Agreed - the smaller LB is METAL. I use them all the time, and they do have a ridge through the middle of them just as you see there... i can take a pic if someone REALLy doesnt believe me.

~Matt


----------



## 220/221 (Sep 25, 2007)

> I'd be curious to know if the manufacture of the LB would allow that particular installation as part of their instructions


I'd be curious if they'd disallow it.

I don't think I've ever seen instructions on an LB. 

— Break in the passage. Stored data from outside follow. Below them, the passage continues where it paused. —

/-- The DPLL changes its state (R483). -/
def dpllGo (new : Nat) (s : State) : State :=
  let old := dpllState s
  if old = new then s
  else
    let s := ((s.put TIMING0.DPLL_STAT_STATE new).put TIMING0.hLockCnt 0).put TIMING0.hDwell 0
    let s := synthFollow new (s.raise .timing0 0)
    if old = dpLocked ∧ !s.flag TIMING0.DPLL_STAT_HO_VALID then { s.put TIMING0.hLockTicks 0 with hist := [] } else s

/-- The FREE_RUN rows of R483. -/
def dpllFree (s : State) : State := if dpllState s = dpFree then s else dpllGo dpFree (setTimeValid false s)

/-- The LOST rows of R483. -/
def dpllLost (s : State) : State := dpllGo dpLost (setTimeValid false s)

/-- The ticks of history that the holdover frequency averages: 2^HO_AVG s ending HO_DELAY ticks before the fault
(R489). -/
def holdSpan (s : State) : List Int :=
  (s.hist.drop (s.get TIMING0.HO_AVG_HO_DELAY)).take (1250 * 2 ^ s.get TIMING0.HO_AVG_HO_AVG)

/-- The DPLL enters HOLDOVER (R483, R489): the mean of the history, free where the history does not reach so far. -/
def dpllHoldover (s : State) : State :=
  let l := holdSpan s
  let s := if l.length < 1250 * 2 ^ s.get TIMING0.HO_AVG_HO_AVG then s.putFree TIMING0.hHold else s.puti TIMING0.hHold (quot (l.foldl (· + ·) 0) l.length)
  dpllGo dpHold ((s.put TIMING0.HO_ELAPSED 0).put TIMING0.hHoTicks 0)

/-- MODE = AUTO (R521). -/
def dpllAuto (s : State) : Bool := s.get TIMING0.DPLL_CTRL_MODE == 0 || s.get TIMING0.DPLL_CTRL_MODE == 3

/-- No reference is wanted: MODE = AUTO and every active REF_PRIO 0 (R483). -/
def dpllIdle (s : State) : State :=
  if pageOn .timing0 s && dpllAuto s && (List.finRange 8).all (fun n => refPrio n s == 0) then dpllFree s else s

/-- A write of DPLL_CTRL (R483, R521). -/
def dpllCtrlEff (v : Nat) (s : State) : State :=
  let s := ((s.put TIMING0.DPLL_CTRL_MODE (bits v 30 2)).put TIMING0.DPLL_CTRL_REVERTIVE (bits v 29 1)).put
    TIMING0.DPLL_CTRL_FORCE_SEL_EN (bits v 28 1) |>.put TIMING0.DPLL_CTRL_FORCE_SEL (bits v 24 3)
  if !pageOn .timing0 s then s
  else match bits v 30 2 with
    | 1 => dpllFree s
    | 2 =>
      if s.flag TIMING0.DPLL_STAT_HO_VALID then if dpllState s = dpLocked then dpllHoldover s else s
      else if dpllState s = dpHold then s else dpllLost s
    | _ => dpllIdle s

/-- DPLL_MODE_WRITE (R483). -/
def execDpllModeWrite (m : Master) (v : Nat) (s : State) : Out :=
  act s fun s => writeCmd m .timing0 0x040 v (dpllCtrlEff v) s

/-- The alignment of R493: F pulls the frequency only, P steps device time by its folded phase, T steps it to the
reference's time and labels the seconds. -/
def alignRef (n : Fin 8) (s : State) : State :=
  let s := setBo n 0 (s.putB TIMING0.hAlign false)
  match refKind n s with
  | 0 => s
  | 1 => stepBy (refPhase n s) s
  | _ => (stepBy (refPhase n s) s).putB TIMING0.hLabelled true

/-- The build-out of R492, or the alignment of the first reference after STANDBY exit (R491). -/
def takeRef (n : Fin 8) (s : State) : State :=
  if s.flag TIMING0.hAlign then alignRef n s else setBo n (refPhase n s) s

/-- The transitions that a selection makes (R483): `changed` where it changed the reference. -/
def dpllSelect (r : Option (Fin 8)) (changed : Bool) (s : State) : State :=
  let wanted := (List.finRange 8).any (fun n => refPrio n s != 0)
  if dpllAuto s && !wanted then dpllFree s
  else
    match dpllState s, r with
    | 0, none => if dpllAuto s then dpllGo dpLost s else s
    | 0, some n | 4, some n =>
      if dpllAuto s then alignRef n ((dpllGo dpAcq s).put TIMING0.DPLL_STAT_BW_STEP 0) else s
    | 1, none | 2, none => if s.flag TIMING0.DPLL_STAT_HO_VALID then dpllHoldover s else dpllLost s
    | 1, some n | 2, some n => if changed then takeRef n s else s
    | 3, some n => if dpllAuto s then takeRef n ((dpllGo dpAcq s).put TIMING0.DPLL_STAT_BW_STEP 3) else s
    | _, _ => s

/-- Selection, build-out or alignment and the transitions of R483 at a tick (R497). -/
def dpllTick (s : State) : State :=
  if pageOn .timing0 s && !s.flag (HDR.RESET_BUSY .timing0) then
    let r := selectRef s
    let changed := selectedRef s != r
    (dpllSelect r changed (setSelected r s)).putB TIMING0.DPLL_STAT_FAST_HOLD false
  else s

/-- B_MAX of reference n in 0.1 mHz (R477); that of REF6 is a twentieth of the mean rate of its last updates. -/
def refBMax (n : Fin 8) (s : State) : Nat :=
  match n.val with
  | 4 | 5 => if refKind n s = 0 then 1000000 else 100000
  | 6 =>
    let k := s.get TIMING1.hUpdN
    let d := s.get (TIMING1.hUpd 0) - s.get (TIMING1.hUpd (Fin.ofNat 64 (k - 1)))
    if k < 2 then min 100000 Config.ref6Max else if d = 0 then 100000 else min 100000 (625000 * (k - 1) / d)
  | 7 => 500
  | _ => 1000000

/-- The least number from lo up whose product test holds, by halving; `fuel` halvings. -/
def leastFrom (p : Nat → Bool) : Nat → Nat → Nat → Nat
  | 0, lo, _ => lo
  | fuel + 1, lo, hi =>
    if hi ≤ lo then lo
    else
      let mid := (lo + hi) / 2
      if p mid then leastFrom p fuel lo mid else leastFrom p fuel (mid + 1) hi

/-- The dwell of acquisition step k in ticks (R486, R487): the least n with n × B at least 1,591.55 Hz, at most 12,500;
B is B_0 × (B_T / B_0)^(k/3). -/
def dwellTicks (k : Nat) (s : State) : Nat :=
  match selectedRef s with
  | some n =>
    let b0 := min 1000000 (refBMax n s)
    let bt := min (s.get TIMING0.DPLL_BW) (refBMax n s)
    leastFrom (fun x => decide (15915500 ^ 3 ≤ x ^ 3 * (b0 ^ (3 - k) * bt ^ k))) 15 1 12500
  | none => 12500

/-- The phase error is within LOCK_THR, which is in 0.1 ns (R483, R521). -/
def phaseOk (s : State) : Bool := decide ((s.geti TIMING0.hErr).natAbs ≤ 100 * s.get TIMING0.LOCK_THR)

/-- DPLL_BW_STEP (R487): at the end of a dwell the next step is taken, or the dwell restarts. -/
def execDpllBwStep (s : State) : Out :=
  act s fun s =>
    let k := s.get TIMING0.DPLL_STAT_BW_STEP
    if dpllState s = dpAcq ∧ k < 3 ∧ dwellTicks k s ≤ s.get TIMING0.hDwell then
      let s := (s.put TIMING0.hDwell 0).put TIMING0.hLockCnt 0
      if phaseOk s then s.put TIMING0.DPLL_STAT_BW_STEP (k + 1) else s
    else s

/-- DPLL_LOCKED (R483): LOCK_TICKS consecutive ticks in the window at step 3. -/
def execDpllLocked (s : State) : Out :=
  act s fun s =>
    if dpllState s = dpAcq ∧ s.get TIMING0.DPLL_STAT_BW_STEP = 3
        ∧ max 1 (s.get TIMING0.QUAL_LOCK_TICKS) ≤ s.get TIMING0.hLockCnt then dpllGo dpLocked s
    else s

/-- HO_VALID_SET (R490): LOCKED for the longer of HO_MIN s and 2^HO_AVG s plus HO_DELAY ticks. -/
def execHoValidSet (s : State) : Out :=
  act s fun s =>
    let need := max (1250 * s.get TIMING0.HO_CFG_HO_MIN)
      (1250 * 2 ^ s.get TIMING0.HO_AVG_HO_AVG + s.get TIMING0.HO_AVG_HO_DELAY)
    if dpllState s = dpLocked ∧ !s.flag TIMING0.DPLL_STAT_HO_VALID ∧ need ≤ s.get TIMING0.hLockTicks then setHoValid true s
    else s

/-- HOLDOVER_EXPIRY (R483): HO_ELAPSED has reached 10 × HO_MAX s. -/
def execHoldoverExpiry (s : State) : Out :=
  act s fun s =>
    let lim := 10 * s.get TIMING0.HO_CFG_HO_MAX
    if dpllState s = dpHold ∧ lim ≠ 0 ∧ lim ≤ s.get TIMING0.HO_ELAPSED then dpllLost (setHoValid false s) else s

/-- CORE_SYNTH_LOCK (R21, R24): the started core synthesiser first reports lock, and ticks begin; device time has counted
`ns` on until then (R520). -/
def execCoreSynthLock (ns : Nat) (s : State) : Out :=
  act s fun s =>
    if s.flag PWR.hSynthRun && !s.flag PWR.hSynthLock then
      let s := (((timeCounts (65536 * ns) s).putB PWR.hSynthLock true).put PWR.hPart 0).putB TIMING0.DPLL_STAT_XO_PRESENT true
      let s := if dpllState s = dpHold then s.incWrap TIMING0.hHoTicks (ns / 800000) else s
      forFin 4 (fun n s => if s.flag (TIMING2.CLKO_CFG_EN n) then clockOut n s else s) s
    else s

/-- The most that the output frequency moves in a tick, in 10^-14 units (R475: 10 ppm/s). -/
def freqSlope : Int := 800000

/-- SYNTH_REACHES_XO (R20): the slewing synthesiser arrives at the XO_IN frequency, which it is within a tick's slope of, and
follows it. -/
def execSynthReachesXo (s : State) : Out :=
  act s fun s =>
    if s.get PWR.hSynth = 1 ∧ (s.geti PWR.hFreq).natAbs ≤ freqSlope.natAbs then (s.put PWR.hSynth 0).put PWR.hFreq 0 else s

/-- The output frequency of the tick (R20, R475, R484, R488, R489): it moves toward what the state asks for by at most
10 ppm/s and stays within 50 ppm. `asked` is what the loop asks for, if measured; while the synthesiser slews to XO_IN it
says where on that way the tick finds it (log entry 56). -/
def freqTick (asked : Option Int) (s : State) : State :=
  let now := s.geti PWR.hFreq
  let target : Int :=
    if s.get PWR.hSynth = 0 then 0
    else if s.get PWR.hSynth = 1 then clampI (min now 0) (max now 0) (asked.getD 0)
    else if s.flag (HDR.FREEZE .timing0) || s.flag TIMING0.DPLL_STAT_FAST_HOLD then now
    else if dpllState s = dpHold then s.geti TIMING0.hHold
    else asked.getD now
  s.puti PWR.hFreq (clampI (-5000000000) 5000000000 (clampI (now - freqSlope) (now + freqSlope) target))

/-- FREQ_OFS: the output frequency in 10^-12 units (R521). -/
def freqOfs (s : State) : Nat := ofInt 32 (quot (s.geti PWR.hFreq) 100)

/-- What a tick counts in the DPLL (R483, R487, R489, R490). -/
def dpllCounts (s : State) : State :=
  match dpllState s with
  | 1 =>
    if s.get TIMING0.DPLL_STAT_BW_STEP < 3 then s.incStick TIMING0.hDwell 1
    else s.put TIMING0.hLockCnt (if phaseOk s then min 65536 (s.get TIMING0.hLockCnt + 1) else 0)
  | 2 => { s.incStick TIMING0.hLockTicks 1 with hist := (s.geti PWR.hFreq :: s.hist).take (1250 * 4096 + 65536) }
  | 3 =>
    let s := s.incStick TIMING0.hHoTicks 1
    s.put TIMING0.HO_ELAPSED (min (2 ^ 32 - 1) (s.get TIMING0.hHoTicks / 1250))
  | _ => s

/-! ## Measurements of a tick -/

/-- The edge of PPSINn (R477, R513, R514): the phase of the second, and with PPSIN0 the label of the edge. -/
def ppsEdge (n : Fin 2) (t : Nat) (s : State) : State :=
  if n = 0 then
    let label := if s.flag TIMING3.hTodNew then s.get TIMING3.TOD_SEC_HI * 2 ^ 32 + s.get TIMING3.TOD_SEC_LO
      else s.get TIMING3.hTodLabel + 1
    let s := (s.putB TIMING3.hTodNew false).put TIMING3.hTodLabel label
    let corr := s.geti TIMING3.hTodCorr
    let full : Int := s.get TIMING3.hTodLabel * 1000000000000 + corr - t
    let s := s.puti (TIMING1.hPhase 0) (if refKind 0 s = 2 then full else -(t : Int))
    s.puti (TIMING1.hPhase 7) full
  else s.puti (TIMING1.hPhase 1) (-(t : Int))

/-- A measurement that concerns this chapter. -/
def timingMeas (m : Meas) (s : State) : State :=
  match m with
  | .pps n t => ppsEdge n t s
  | .refFofs n v => if n.val ≤ 5 then s.puti (TIMING1.REF_STAT_FOFS n) v else s
  | .phaseErr v => match selectedRef s with
    | some n => if refKind n s = 0 then (s.puti TIMING0.hErr v).putOpen TIMING0.PHASE_ERR v else s
    | none => s
  | .xo p => s.putB TIMING0.DPLL_STAT_XO_PRESENT p
  | _ => s

/-- The loop phase error against a P or T reference (R492). -/
def errTick (s : State) : State :=
  match selectedRef s with
  | some n =>
    if refKind n s = 0 then s
    else
      let e := refPhase n s - s.geti TIMING0.hBo
      (s.puti TIMING0.hErr e).putOpen TIMING0.PHASE_ERR e
  | none => s

/-- The references at a tick: the last host sample of REF6, the counts of R478 and R479, and REF_PHASE. -/
def refsTick (s : State) : State :=
  let s := if s.flag TIMING1.hRef6New then
      (s.puti (TIMING1.hPhase 6) (s.geti TIMING1.hRef6Ofs)).putB TIMING1.hRef6New false else s
  let s := s.put TIMING1.hRef6Ticks (min 65536 (s.get TIMING1.hRef6Ticks + 1))
  forFin 8 (fun n s =>
    let s := if !refFaulty n s && !s.flag (TIMING1.REF_STAT_QUALIFIED n) && s.get (TIMING1.WTR_LEFT n) != 0 then
        s.put (TIMING1.WTR_LEFT n) (s.get (TIMING1.WTR_LEFT n) - 1) else s
    showPhase n s) s

/-- A pull moves output time toward device time by SLOPE ns/s for a tick (R500). -/
def pullTick (n : Fin 4) (s : State) : State :=
  if s.flag (TIMING2.CLKO_MIS_HI_PULLING n) then
    let o : Fin 8 := Fin.ofNat 8 n.val
    let mis := s.geti (TIMING2.hMis o)
    let d : Int := min mis.natAbs (524288 * s.get (TIMING2.PULL_CFG_SLOPE n))
    s.puti (TIMING2.hMis o) (if mis < 0 then mis + d else mis - d)
  else s

/-- Device time is sampled for a tick, after a pending step and the second crossings (R497). -/
def timingSample (s : State) : State := (stepApply (toTick s)).put PWR.hPart 0

/-- The rest of a tick in the timing engine (R497). -/
def timingTick (ms : List Meas) (s : State) : State :=
  let s := refsTick (forL ms timingMeas s)
  let s := errTick (dpllTick s)
  let s := freqTick (ms.findSome? (fun m => match m with
    | .freqOfs v => some v
    | _ => none)) s
  let s := forFin 4 pullTick (dpllCounts s)
  match selectedRef s with
  | some n =>
    if dpllState s = dpLocked ∧ refKind n s ≠ 0 ∧ s.flag TIMING0.hLabelled ∧ !s.flag TIMING0.DPLL_STAT_TIME_VALID then
      setTimeValid true s
    else s
  | none => s

/-! ## Enabling and resetting (R520) -/

/-- ENABLE of sub-page 0 is written 0 (R483, R520). -/
def timing0Off (s : State) : State := dpllFree (setTimeValid false (setHoValid false (setSelected none s)))

/-- A soft reset of sub-page 0 (R483, R520) beside the registers: the history ends and the synthesiser leaves the DPLL;
nothing of it sets INT_RAW. -/
def timing0Reset (s : State) : State :=
  forFin 8 (fun n s => ((s.put (TIMING1.BO_LO n) 0).put (TIMING1.BO_HI n) 0).putB (TIMING1.REF_STAT_SELECTED n) false)
    { synthFollow 0 s with hist := [] }

/-- ENABLE of sub-page 1 goes to 0: every reference is faulty (R520). -/
def timing1Off (s : State) : State := forFin 8 refFails s

/-- ENABLE of sub-page 1 goes to 1: the references without a fault start their counts (R479). -/
def timing1On (s : State) : State := forFin 8 refReturns s

/-! ## Outputs (R498 to R504) -/

/-- The offset of the CFG register of output o (R523). -/
def outOffset (o : Fin 8) : Nat := 0x100 + 0x20 * o.val

/-- The frame rates N/D by RATE (R502); none where reserved. -/
def frameRate : Nat → Option (Nat × Nat)
  | 0 => some (24000, 1001) | 1 => some (24, 1) | 2 => some (25, 1) | 3 => some (30000, 1001) | 4 => some (30, 1)
  | 5 => some (48000, 1001) | 6 => some (48, 1) | 7 => some (50, 1) | 8 => some (60000, 1001) | 9 => some (60, 1)
  | 10 => some (100, 1) | 11 => some (120000, 1001) | 12 => some (120, 1) | _ => none

/-- A write of the CFG register of output o (R498, R502, R523): when EN rises, output time is set to device time. -/
def outCfgEff (o : Fin 8) (v : Nat) (s : State) : State :=
  let rises := !s.flag (outEn o) && bit v 31
  let s := s.put (outEn o) (bits v 31 1)
  let s := if o.val < 4 then s.put (TIMING2.CLKO_CFG_M1001 (Fin.ofNat 4 o.val)) (bits v 30 1)
    else if o.val < 6 then
      let m : Fin 2 := Fin.ofNat 2 o.val
      (s.put (TIMING2.PPSO_CFG_POL m) (bits v 30 1)).put (TIMING2.PPSO_CFG_WIDTH m) (bits v 0 20)
    else
      let m : Fin 2 := Fin.ofNat 2 o.val
      let s := ((s.put (TIMING2.FPO_CFG_POL m) (bits v 30 1)).put (TIMING2.FPO_CFG_RATE m) (bits v 24 4)).put
        (TIMING2.FPO_CFG_DIV m) (bits v 16 8)
      (s.put (TIMING2.FPO_CFG_WIDTH m) (bits v 0 16)).raiseIf .timing2 2 (frameRate (bits v 24 4)).isNone
  let s := if rises then (s.raiseIf .timing2 0 (s.get (TIMING2.hMis o) != 0)).put (TIMING2.hMis o) 0 else s
  if o.val < 4 then clockOut (Fin.ofNat 4 o.val) s else s

/-- OUTPUT_ENABLE (R498): a write of an output's CFG register. -/
def execOutputEnable (m : Master) (o : Fin 8) (v : Nat) (s : State) : Out :=
  act s fun s => writeCmd m .timing2 (outOffset o) v (outCfgEff o v) s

It wouldn't matter. The only time I read instructions is on Ikea furniture/cabinets :jester:


----------



## user4818 (Jan 15, 2009)

TOOL_5150 said:


> Agreed - the smaller LB is METAL.


I concur...there is at least a 0.0% chance that LB is PVC. I've never threaded a terminal adapter into a PVC LB. :no:


----------



## steadypimpin (Jun 8, 2009)

220/221 said:


> Holy crap, Deja Vu. I think I might have done that once.
> 
> Had to get to the panel below and didn't want to make another roof penetration so I snuck in via a big LB. It seemed safe, easy and went right to where I had to go.
> 
> Not sure I'd ever do it again but.....?????


Some things you aren't supposed to tell other people about and that is one of them. One word for that LB to LB install that I use all the time: CHEESY! Actually its extra cheesy.


----------